The multidisciplinary teams at Banner MD Anderson Cancer Center bring together expertise from across the medical and cancer treatment spectrum to give you advanced and compassionate care for vaginal cancer. We are here to ensure you understand the treatment process and what to expect, as well as to answer any questions you may have.
What tests screen for vaginal cancer?
When screening for vaginal cancer, your doctor will ask about your personal and family history. They may also recommend these tests:
- Pelvic exam, where your doctor examines your vagina as well as your cervix and rectum. The doctor inserts a speculum into your vagina so they can look for signs of disease. They also feel the uterus by placing a gloved finger in the vagina and feeling the abdomen with the other hand. They feel for lumps in the rectum with a gloved finger as well.
- Pap test or Pap smear, which is often performed at the same time as a pelvic exam.

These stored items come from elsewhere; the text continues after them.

/-- The always-on island is lost: the next start is a power-on, and PLN_SUPPLY, staging and a held injection point are gone (R406, R442). -/
def State.powerOff (s : State) : State :=
  let t := s.losePower.restart
  { t with
    pln := {}
    ldg := { (t.ldg) with next := 0, staged := [], programs := [], injCtl := 0, injArg := 0, injLeft := 0, injHeld := false, dropC := 0, dropP := 0, dropN := 0
                          dropFirst := none, dropInj := false } }

/-! ## Step 0: power (R422, R426, R433, R403) -/

/-- The greatest sequence number in flash and staging, plus one. -/
def Ldg.nextSeq (l : Ldg) : Nat := ((l.all.map (fun r => r.seq.toNat + 1)).foldl max 0)

/-- The units of an area without those that fail their flash ECC. -/
def readable (bad : List (Area × Nat)) (l : List FlashUnit) : List FlashUnit := l.filter (fun u => !bad.contains (u.area, u.unit))

/-- The ledger engine starts: units that fail their flash ECC are ignored, what is left in staging is written as it would have been, and records of
the tail above the ring's newest are written to the ring, and to the cornerstone in its range (R432). -/
def Ldg.start (l : Ldg) (unreadable : List (Area × Nat)) : Ldg :=
  let l := { l with ring := readable unreadable l.ring, cornerstone := readable unreadable l.cornerstone, tail := readable unreadable l.tail }
  let newest := ((l.ring.flatMap FlashUnit.recs).map (fun r => r.seq.toNat + 1)).foldl max 0
  let lost := ((l.tail.flatMap FlashUnit.recs).filter (fun r => newest ≤ r.seq.toNat && !(l.staged.any (fun q => q.rcd.seq == r.seq)))).eraseDups
  let us := units64 lost.length lost
  let l := { l.flushTail with next := max l.next l.nextSeq }
  { l with
    programs := l.programs ++ us.zipIdx.flatMap (fun p => unitPrograms (l.ringUnit + p.2) p.1)
    ringUnit := l.ringUnit + us.length
    ready := true }

/-- The two stored calibration slots, the newest that passes first; both as manufacture left them until one fails or is written (R467). -/
def Gge.calSlots (g : Gge) : CalSlot × CalSlot :=
  g.slots.getD ({ seq := 1, good := true, cal := Config.factoryCalibration }, { seq := 0, good := true, cal := Config.factoryCalibration })

/-- The slots after gauge has checked their CRCs: one that fails never passes again, and the other is then the newest. -/
def Gge.checked (g : Gge) (c : CalCheck) : Gge :=
  if c.newest && c.older then g
  else
    let (a, b) := g.calSlots
    let a := { a with good := a.good && c.newest }
    let b := { b with good := b.good && c.older }
    { g with slots := some (if !a.good && b.good then (b, a) else (a, b)) }

/-- The set of the newest slot that passes. -/
def Gge.read (g : Gge) : Option Calibration :=
  let (a, b) := g.calSlots
  if a.good then some a.cal else if b.good then some b.cal else none

/-- Gauge reads the calibration set (R403). An injected failure leaves the slots as they are (R443). -/
def State.readCalibration (s : State) (c : CalCheck) : State :=
  let s := { s with gge := s.gge.checked c }
  let (inj, s) := s.injCheck evGgeCalInvalid (srcOf 0x10 0)
  match (if inj then none else s.gge.read) with
  | some c =>
    { s with gge := { s.gge with calValid := true, inUse := c, calRegen := c.presets.isNone || c.memory.isNone || c.voltage.isNone } }
  | none =>
    let s := { s with
      gge := { s.gge with calValid := false, inUse := ⟨none, none, none, none⟩, calRegen := true, calInj := inj, fault := setBit s.gge.fault 0 true } }
    s.ev (srcOf 0x10 0) evGgeCalInvalid 0 0 [] inj

/-- A copy of the repair records without the contents of those whose CRC fails. -/
def spoil (bad : List Nat) (l : List (Int × List Byte)) : List (Int × List Byte) :=
  l.zipIdx.map (fun p => if p.2 ∈ bad then (p.1.1, []) else p.1)

/-- What flash holds of the repair records at a start (R260). -/
def Ftg.reread (f : Ftg) (c : FlashCheck) : Ftg :=
  let a := spoil c.repairA f.copyA
  let b := spoil c.repairB f.copyB
  { f with copyA := a, copyB := b, repairs := readRepairs a b }

/-- Step 0 begins with the hub rails up (R422, R433): the ledger engine starts, the repair records are read, and at a power-on the power-cycle count advances. -/
def State.hubUp (s : State) (c : FlashCheck) : State :=
  { s with
    pln := { s.pln with power := true }
    ftg := s.ftg.reread c
    ldg := { s.ldg.start c.ledger with power := if s.pln.power then s.ldg.power else s.ldg.power + 1 } }

/-- POWER_ON. -/
def execPowerOn (calibration : CalCheck) (unreadable : FlashCheck) (s : State) : Host.Outcome State Fault Refusal :=
  .next (if s.pln.lock || s.pln.off then s
    else
      let s := s.hubUp unreadable
      ({ s with pln := { s.pln with lock := true, stage := 0 } }).readCalibration calibration)

/-! ## Step 1: seal boot (R389 to R391) -/

/-- The image of a bank and type. -/
def Seal.image (q : Seal) (bank typ : Nat) : List Byte := (Tab.get none q.boot (8 * bank + typ)).getD (Config.factoryImage typ)

/-- The payload of an image. -/
def imgPayload (d : List Byte) : List Byte := (d.drop 8192).take (leAt d 16 8)

/-- Whether a public key is the root of a key slot: the primary one not once it is revoked (R390). -/
def Seal.keyOk (q : Seal) (slot : Nat) (pk : List Byte) : Bool :=
  (slot == 0 && !q.revoked && sha256 pk == (toBytes 32 Config.root0.toNat)) || (slot == 1 && sha256 pk == (toBytes 32 Config.root1.toNat))

/-- Check 1 of R390 on a header that must be of type `typ`. -/
def imgHeaderOk (d : List Byte) (typ : Nat) : Bool :=
  leAt d 0 4 == 0x474D4946 && leAt d 4 2 == 1 && leAt d 6 1 == typ && leAt d 8 1 ≤ 64 && leAt d 9 1 < 2 && leAt d 10 1 == 1 && leAt d 11 1 == 0x54
    && (if typ = 5 then leAt d 16 8 == 0 else 1 ≤ leAt d 16 8 && leAt d 16 8 ≤ 2 ^ 24) && leAt d 88 168 == 0

/-- The first check of R390 that an image fails. A REVOKE image must be signed under slot 1 (R393). -/
def Seal.check (q : Seal) (d : List Byte) (typ : Nat) : Option Nat :=
  let pk := (d.drop 56).take 32
  if !imgHeaderOk d typ then some 1
  else if !q.keyOk (leAt d 7 1) pk || (typ = 5 && leAt d 7 1 = 0) then some 2
  else if !slhVerify pk (d.take 256) ((d.drop 256).take 7856) then some 3
  else if sha256 (imgPayload d) != (d.drop 24).take 32 then some 4
  else if typ ≤ 4 && leAt d 8 1 < q.svn.getD (typ - 1) 0 then some 5
  else none

/-- The verification of an image, with an injected failure. -/
def State.checkImage (s : State) (bank typ : Nat) : Option (Nat × Bool) :=
  let a := s.ldg.injArg.toNat
  if s.injArmed evSealImgReject (srcOf 0x0E 0) (fun a => fld a 6 4 == typ && (bitOf a 7 || bank == s.sealBlk.active)) then some (fld a 2 0, true)
  else (s.sealBlk.check (s.sealBlk.image bank typ) typ).map (fun n => (n, false))

/-- Verifies a bank in ascending type, up to the first image that is rejected. -/
def State.checkBank (s : State) (bank : Nat) : Bool × State :=
  match ([1, 2, 3, 4].findSome? (fun t => (s.checkImage bank t).map (fun r => (t, r)))) with
  | none => (true, s)
  | some (t, n, inj) =>
    let s := if inj then s.injReport else s
    let s := { s with sealBlk := { s.sealBlk with fault := setBit s.sealBlk.fault 0 true, injected := s.sealBlk.injected || inj } }
    (false, s.ev (srcOf 0x0E 0) evSealImgReject t bank (toBytes 1 n) inj)

/-- Seal releases mason on a bank. -/
def State.bootOn (s : State) (bank : Nat) : State :=
  { s with sealBlk := { s.sealBlk with booted := true, bank := bank }, msn := { s.msn with fw := true } }

/-- SEAL_BOOT. -/
def State.boot (s : State) : State :=
  let s := { s with pln := { s.pln with stage := 1 }, sealBlk := { s.sealBlk with loaded := true } }
  let a := s.sealBlk.active
  let (ok, s) := s.checkBank a
  if ok then s.bootOn a
  else
    let (ok, s) := s.checkBank (1 - a)
    let inj := s.sealBlk.injected
    let s := ({ s with sealBlk := { s.sealBlk with fault := setBit s.sealBlk.fault 1 true } }).ev (srcOf 0x0E 0) evSealBankFallback (1 - a) 0 [] inj
    if ok then s.bootOn (1 - a)
    else ({ s with sealBlk := { s.sealBlk with bootFail := true } }).ev (srcOf 0x0E 0) evSealBootFail 0 0 [] inj

/-- Whether the start-up step of number `n` can end: the one before it has ended, and no warning holds it (R422, R424). After a thermal trip the rails of step 3
come up only at the next power-on (R414, R421). -/
def State.stepDue (s : State) (n : Nat) : Bool :=
  s.pln.lock && s.pln.stage + 1 == n && !s.pln.warn && !s.warned && !(s.pln.noJobPower && decide (3 ≤ n))

def execSealBoot (s : State) : Host.Outcome State Fault Refusal := .next (if s.stepDue 1 && !s.sealBlk.loaded then s.boot else s)

/-! ## Steps 2 and 3 -/

/-- MASON_START; mason records the SUPPLY_FAIL that reset the module, with the step of the ledger's last record and the lowest voltage (R411). -/
def State.masonStart (s : State) : State :=
  let s := { s with pln := { s.pln with stage := 2 } }
  if s.pln.fail then
    let last := (s.ldg.newest (fun _ => true)).map (fun r => r.step.toNat)
    let t := s.ev (srcOf 0x0F 4) evSupplyFail (last.getD (2 ^ 64 - 1)) s.pln.vmin.toNat [] s.pln.failInj
    { t with
      gge := { t.gge with alert := setBit t.gge.alert 2 true }
      pln := { t.pln with fail := false, failInj := false, stopped := s.pln.stopped, noJob := s.pln.noJob } }
  else s

def execMasonStart (s : State) : Host.Outcome State Fault Refusal := .next (if s.stepDue 2 && s.sealBlk.booted then s.masonStart else s)

/-- COMPUTE_RAIL_UP; a slot that fails its test is marked (R111). -/
def execComputeRailUp (failed : List (Fin 68)) (s : State) : Host.Outcome State Fault Refusal :=
  .next (if s.stepDue 3 then
      failed.foldl (fun s p => if (s.slot p.val).failed then s else s.markFailed p.val s.ldg.next false) { s with pln := { s.pln with stage := 3, groups := 0 } }
    else s)

/-- A context whose release waited for its group goes on (R409). -/
def State.unhold (s : State) (x : Nat) : State :=
  match (s.ctx x).st, (s.ctx x).wait with
  | .waiting, .released true _ _ => s.endHeld x
  | .waiting, .released false adv _ =>
    s.leave x { s.ctx x with pc := (s.ctx x).pc + BitVec.ofNat 64 adv, st := .ready, wait := .none }
  | _, _ => s.select (coreOf x)

/-- Core group `g` goes on with what waits on it (R414). -/
def State.resumeGroup (s : State) (g : Nat) : State :=
  ((s.ctxKeys.filter (fun x => x / 64 == g)).foldl State.unhold s).settleRecomputes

Your doctor takes a few cells from the cervix and vagina and sends them to a lab to be evaluated for any abnormalities.
- HPV test, which can test the same cells removed during the Pap test for signs of human papillomavirus infection.
- Colposcopy, where your doctor uses a lighted, magnified instrument called a colposcope to look for vaginal abnormalities.
- Biopsy, which is where your doctor removes some tissue samples from suspicious-looking areas to send to a lab for examination. You may have a biopsy as part of a colposcopy.
- Imaging tests, including CT scans, PET scans, MRIs and chest X-rays, to determine how advanced the cancer is and whether it has spread.
What are the stages of vaginal cancer?
If you’re diagnosed with vaginal cancer, you’ll have additional tests to see whether the cancer has spread. The results of these tests will tell you the stage of the cancer. Vaginal cancer is labeled stage 0, 1, 2, 3, 4A or 4B.
- Stage 0. The cancer is only in the top layer of cells that line the vagina.
- Stage 1. The cancer is only in the vaginal wall.
- Stage 2. The cancer has spread to tissues around the vagina but not to the pelvic wall.
- Stage 3. The cancer has reached the wall of the pelvis.
- Stage 4A. The cancer has spread in the pelvic area to the bladder, uterus, ovaries, cervix or rectum.
- Stage 4B. The cancer has spread to parts of the body that are further from the vagina, like the lungs or bones.
What Is the prognosis for vaginal cancer?
The prognosis depends on when the cancer is caught, how big the tumor is, where the cancer is located in the vagina and other factors. When vaginal cancer is caught early, doctors can often treat it successfully. That’s why regular pelvic exams and Pap tests are so important.
According to the American Cancer Society, the five-year survival rate for cancer that hasn’t spread beyond the vaginal wall is 69%. Later-stage cancers are harder to treat and may require ongoing care.
Your team at Banner MD Anderson is here to provide leading care and help you understand what a diagnosis of vaginal cancer means for you.